» SUPPLIED RECORDS:
/-- Settles O9: the updates fold the sequence into what CRC_CLEAR left, and folding goes piece by piece. -/
theorem incrementalCrcAgreesWithCrc16 : Obligations.IncrementalCrcAgreesWithCrc16 := by
  refine ⟨fun s data => ⟨crcOf data, crcResult (crcOf data), ?program, answers_crc16 s data, toNat_crcOf data⟩,
    fun s x y => ⟨_, execAll_map_crcUpdate x s, ?pieces, toNat_crcFold s.acc x⟩⟩
  case program =>
    have updates := execAll_append [.crcRead] (execAll_map_crcUpdate data (deliver (respondOk .empty) (setAcc crcInit s)))
    rw [List.cons_append, execAll_cons _ (exec_crcClear s), updates, execAll_cons _ (answers_crcRead _)]
    simp [crcOf, deliver, setAcc, respondOk, List.replicate_succ]
  case pieces => rw [List.map_append, execAll_append _ (execAll_map_crcUpdate x s)]

/-- Settles O10: each step is eight rounds of division, so the fold is. -/
theorem tableCrcIsBitwiseDivision : Obligations.TableCrcIsBitwiseDivision := by
  refine ⟨fun s data => ?sequence, fun s b => ?update⟩
  case sequence => exact answers_crc16_of_crcOf s (bitwiseCrc_eq_crcOf data).symm
  case update => rw [← crcStep_eq_shiftRounds]; exact exec_crcUpdate s b

/-- Settles O11: CRC16's two bytes are the CRC's own, and ENCODE's frame ends in the CRC of its body. -/
theorem crcOfMessageWithItsCrcIsZero : Obligations.CrcOfMessageWithItsCrcIsZero := by
  refine ⟨fun s data c b0 b1 h => ?message, fun s t a v f h => ?frame⟩
  case message =>
    cases (answers_crc16 s data).unique h
    exact answers_crc16_of_crcOf s (crcOf_append_wordBytes_crcOf data)
  case frame =>
    obtain ⟨-, rfl⟩ := legal_of_encodeResponse_frame ((answers_encode s t a v).unique h)
    rw [drop_two_commandFrame]
    exact answers_crc16_of_crcOf s (crcOf_append_wordBytes_crcOf _)

end Sys2Proof.Machine
end

section
/-! PROOFS. The host's lines, one a step: what each line can do, the invariant `State.legal` that every step keeps, and where a
host program stops. -/

namespace Sys2Proof.Machine

/-! ## What the host hands over -/

section issues
variable {i : Instr} {e : Reject}

theorem runIssue_of_ok {x : Issue} (h : decode x = .ok i) (s : State) : runIssue x s = exec i s := by
  simp only [runIssue, h]

theorem runIssue_of_frame_error {f : List Byte} (h : decode (.frame f) = .error e) (s : State) :
    runIssue (.frame f) s = exec (.decode f) s := by
  simp only [runIssue, h]

theorem runIssue_of_request_error {r : Request} (h : decode (.request r) = .error e) (s : State) :
    runIssue (.request r) s = .refused (.malformedRequest r.op) := by
  simp only [runIssue, h]

/-- What is handed over runs as an instruction, or it is a request without its operation's operands. -/
theorem runIssue_cases (x : Issue) (s : State) :
    (∃ i, runIssue x s = exec i s) ∨
    (∃ r e, x = .request r ∧ decode x = .error e ∧ runIssue x s = .refused (.malformedRequest r.op)) := by
  cases hd : decode x with
  | ok i => exact .inl ⟨i, runIssue_of_ok hd s⟩
  | error e =>
    cases x with
    | frame f => exact .inl ⟨.decode f, runIssue_of_frame_error hd s⟩
    | request r => exact .inr ⟨r, e, rfl, rfl, runIssue_of_request_error hd s⟩

end issues

/-- A request is rejected for its operands only, whatever its op code. -/
theorem eq_malformedRequest_of_decodeRequest {r : Request} {e : Reject} (h : decodeRequest r = .error e) :
    e = .malformedRequest r.op := by
  obtain ⟨op, operands⟩ := r
  cases hop : op.getLsbD 3 with
  | true => cases (if_pos hop).symm.trans h
  | false =>
    simp only [decodeRequest, hop, Bool.false_eq_true, if_false] at h
    split at h
    case h_9 => cases h; rfl
    all_goals cases h

theorem exec_completes (i : Instr) (s : State) : ∃ t, exec i s = .next t := by
  obtain ⟨r, v, h, -⟩ := exec_cases i s
  exact ⟨_, h⟩

/-! ## A check of the last transport result -/

theorem runHostLine_ackCheckRx {s : State} {rx : TransportResult} (h : s.host.rx = some rx) :
    runHostLine .ackCheckRx s = exec (.ackCheck rx) s := by
  simp only [runHostLine, h]

theorem runHostLine_scanExtractRx {s : State} {rx : TransportResult} (h : s.host.rx = some rx) :
    runHostLine .scanExtractRx s = exec (.scanExtract rx) s := by
  simp only [runHostLine, h]

theorem runHostLine_ackCheckRx_of_none {s : State} (h : s.host.rx = none) :
    runHostLine .ackCheckRx s = .fault .noTransportResult := by
  simp only [runHostLine, h]

theorem runHostLine_scanExtractRx_of_none {s : State} (h : s.host.rx = none) :
    runHostLine .scanExtractRx s = .fault .noTransportResult := by
  simp only [runHostLine, h]

/-! ## A write and a read, by what is awaited -/

theorem runWrite_of_lastFrame_none {s : State} (h : lastFrame s = none) : runWrite s = .fault .nothingToWrite := by
  simp only [runWrite, h]

section write
variable {s : State} {f : List Byte} (hf : lastFrame s = some f)
include hf

theorem runWrite_of_awaiting (h : s.host.awaiting ≠ none) : runWrite s = .refused .overlappedCommand := by
  simp only [runWrite, hf, Option.isSome_iff_ne_none.2 h, if_true]

theorem runWrite_of_not_awaiting (h : s.host.awaiting = none) : runWrite s = .next (writeWire f s) := by
  simp only [runWrite, hf, h, Option.isSome_none, Bool.false_eq_true, if_false]

end write

section read
variable {s : State} {shape : ResponseShape}

theorem runRead_of_not_awaiting (h : s.host.awaiting = none) : runRead shape s = .refused .readWithoutCommand := by
  simp only [runRead, h]

theorem runRead_of_awaiting (h : s.host.awaiting = some shape) : runRead shape s = .next (readTransport s) := by
  simp only [runRead, h, if_true]

theorem runRead_of_awaiting_other {expected : ResponseShape} (h : s.host.awaiting = some expected)
    (hne : shape ≠ expected) : runRead shape s = .refused .wrongResponseShape := by
  simp only [runRead, h, if_neg hne]

end read

/-! ## What a line that completes has done -/

/-- A line that completes ran an instruction, wrote the frame the last ENCODE gave, read a transport result, or left the
responses and the host's side as they were. -/
theorem runHostLine_next_cases {line : HostLine} {s t : State} (h : runHostLine line s = .next t) :
    (∃ i, exec i s = .next t) ∨ (∃ f, lastFrame s = some f ∧ t = writeWire f s) ∨ t = readTransport s ∨
    (t.responses = s.responses ∧ t.host = s.host) := by
  have read {shape : ResponseShape} (h : runRead shape s = .next t) : t = readTransport s := by
    obtain ⟨-, hr⟩ | ⟨-, hr⟩ | ⟨-, -, -, hr⟩ := runRead_cases shape s
    · cases hr.symm.trans h; rfl
    · cases hr.symm.trans h
    · cases hr.symm.trans h
  cases line with
  | issue x =>
    obtain ⟨i, hi⟩ | ⟨r, e, -, -, hr⟩ := runIssue_cases x s
    · exact .inl ⟨i, hi.symm.trans h⟩
    · cases hr.symm.trans h
  | write =>
    obtain ⟨-, hw⟩ | ⟨-, hw⟩ | ⟨f, hf, -, hw⟩ := runWrite_cases s
    · cases hw.symm.trans h
    · cases hw.symm.trans h
    · cases hw.symm.trans h
      exact .inr (.inl ⟨f, hf, rfl⟩)
  | readExact7 => exact .inr (.inr (.inl (read h)))
  | readUntilTerminator => exact .inr (.inr (.inl (read h)))
  | ackCheckRx =>
    cases hrx : s.host.rx with
    | some rx => exact .inl ⟨_, (runHostLine_ackCheckRx hrx).symm.trans h⟩
    | none => cases (runHostLine_ackCheckRx_of_none hrx).symm.trans h
  | scanExtractRx =>
    cases hrx : s.host.rx with
    | some rx => exact .inl ⟨_, (runHostLine_scanExtractRx hrx).symm.trans h⟩
    | none => cases (runHostLine_scanExtractRx_of_none hrx).symm.trans h
  | stopOnError lines =>
    cases h
    exact .inr (.inr (.inr (by split <;> exact ⟨rfl, rfl⟩)))
  | reset =>
    cases h
    exact .inr (.inr (.inr ⟨rfl, rfl⟩))

/-! ## The invariant -/

theorem legal_iff (s : State) : s.legal = true ↔
    (∀ r ∈ s.responses, legalResponse r = true) ∧ (∀ f ∈ s.host.wire, canonicalFrame f = true) ∧
      (s.host.awaiting = none ∨ s.host.awaiting = s.host.wire.getLast?.map responseShape) := by
  simp only [State.legal, Bool.and_eq_true, Bool.or_eq_true, List.all_eq_true, beq_iff_eq, and_assoc]

/-- The invariant is about the responses and the host's side alone. -/
theorem legal_congr {s t : State} (hr : t.responses = s.responses) (hh : t.host = s.host) : t.legal = s.legal := by
  rw [State.legal, State.legal, hr, hh]

theorem legal_deliver {s : State} {r : Response} (h : s.legal = true) (hr : legalResponse r = true) :
    (deliver r s).legal = true := by
  rw [legal_iff] at h ⊢
  obtain ⟨responses, wire, awaiting⟩ := h
  refine ⟨?_, wire, awaiting⟩
  rw [deliver_responses, List.forall_mem_append]
  exact ⟨responses, List.forall_mem_singleton.2 hr⟩

theorem legal_writeWire {s : State} {f : List Byte} (h : s.legal = true) (hf : canonicalFrame f = true) :
    (writeWire f s).legal = true := by
  rw [legal_iff] at h ⊢
  obtain ⟨responses, wire, -⟩ := h
  refine ⟨responses, ?_, .inr ?_⟩
  · rw [writeWire_wire, List.forall_mem_append]
    exact ⟨wire, List.forall_mem_singleton.2 hf⟩
  · rw [writeWire_awaiting, writeWire_wire, List.getLast?_concat, Option.map_some]

theorem legal_readTransport {s : State} (h : s.legal = true) : (readTransport s).legal = true := by
  rw [legal_iff] at h ⊢
  obtain ⟨responses, wire, -⟩ := h
  exact ⟨responses, wire, .inl rfl⟩

/-- Every instruction's response follows the table, so it is legal. -/
theorem exec_keeps_legal {i : Instr} {s t : State} (h : s.legal = true) (he : exec i s = .next t) : t.legal = true := by
  obtain ⟨r, v, hr, -, -, -, legal⟩ := exec_followsTable i s
  cases hr.symm.trans he
  exact legal_deliver ((legal_congr rfl rfl).trans h) legal

/-- In a legal state the frame to write is canonical: a response gave it. -/
theorem canonicalFrame_of_lastFrame {s : State} {f : List Byte} (h : s.legal = true) (hf : lastFrame s = some f) :
    canonicalFrame f = true := by
  obtain ⟨reason, mem⟩ := exists_response_of_lastFrame hf
  have legal := ((legal_iff s).1 h).1 _ mem
  cases reason with
  | none => exact legal
  | _ => cases legal

theorem runHostLine_keeps_legal {line : HostLine} {s t : State} (h : s.legal = true)
    (hs : runHostLine line s = .next t) : t.legal = true := by
  obtain ⟨i, he⟩ | ⟨f, hf, rfl⟩ | rfl | ⟨hr, hh⟩ := runHostLine_next_cases hs
  · exact exec_keeps_legal h he
  · exact legal_writeWire h (canonicalFrame_of_lastFrame h hf)
  · exact legal_readTransport h
  · exact (legal_congr hr hh).trans h

/-! ## The statements -/

/-- Settles O44: by what the line that ran has done. -/
theorem everyStepKeepsTheStateLegal : Obligations.EveryStepKeepsTheStateLegal := by
  intro s t h hs
  cases hp : s.program with
  | nil =>
    cases (step_of_nil hp).symm.trans hs
    exact h
  | cons line rest =>
    have taken : ({ s with program := rest } : State).legal = true := (legal_congr rfl rfl).trans h
    exact runHostLine_keeps_legal taken ((step_of_cons hp).symm.trans hs)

» EXERCISE AIM: The records above should be printed exactly, please, from the first line through the line containing "case program =>", with both ends kept and nothing past it.

» WRITTEN RESPONSE:
/-- Settles O9: the updates fold the sequence into what CRC_CLEAR left, and folding goes piece by piece. -/
theorem incrementalCrcAgreesWithCrc16 : Obligations.IncrementalCrcAgreesWithCrc16 := by
  refine ⟨fun s data => ⟨crcOf data, crcResult (crcOf data), ?program, answers_crc16 s data, toNat_crcOf data⟩,
    fun s x y => ⟨_, execAll_map_crcUpdate x s, ?pieces, toNat_crcFold s.acc x⟩⟩
  case program =>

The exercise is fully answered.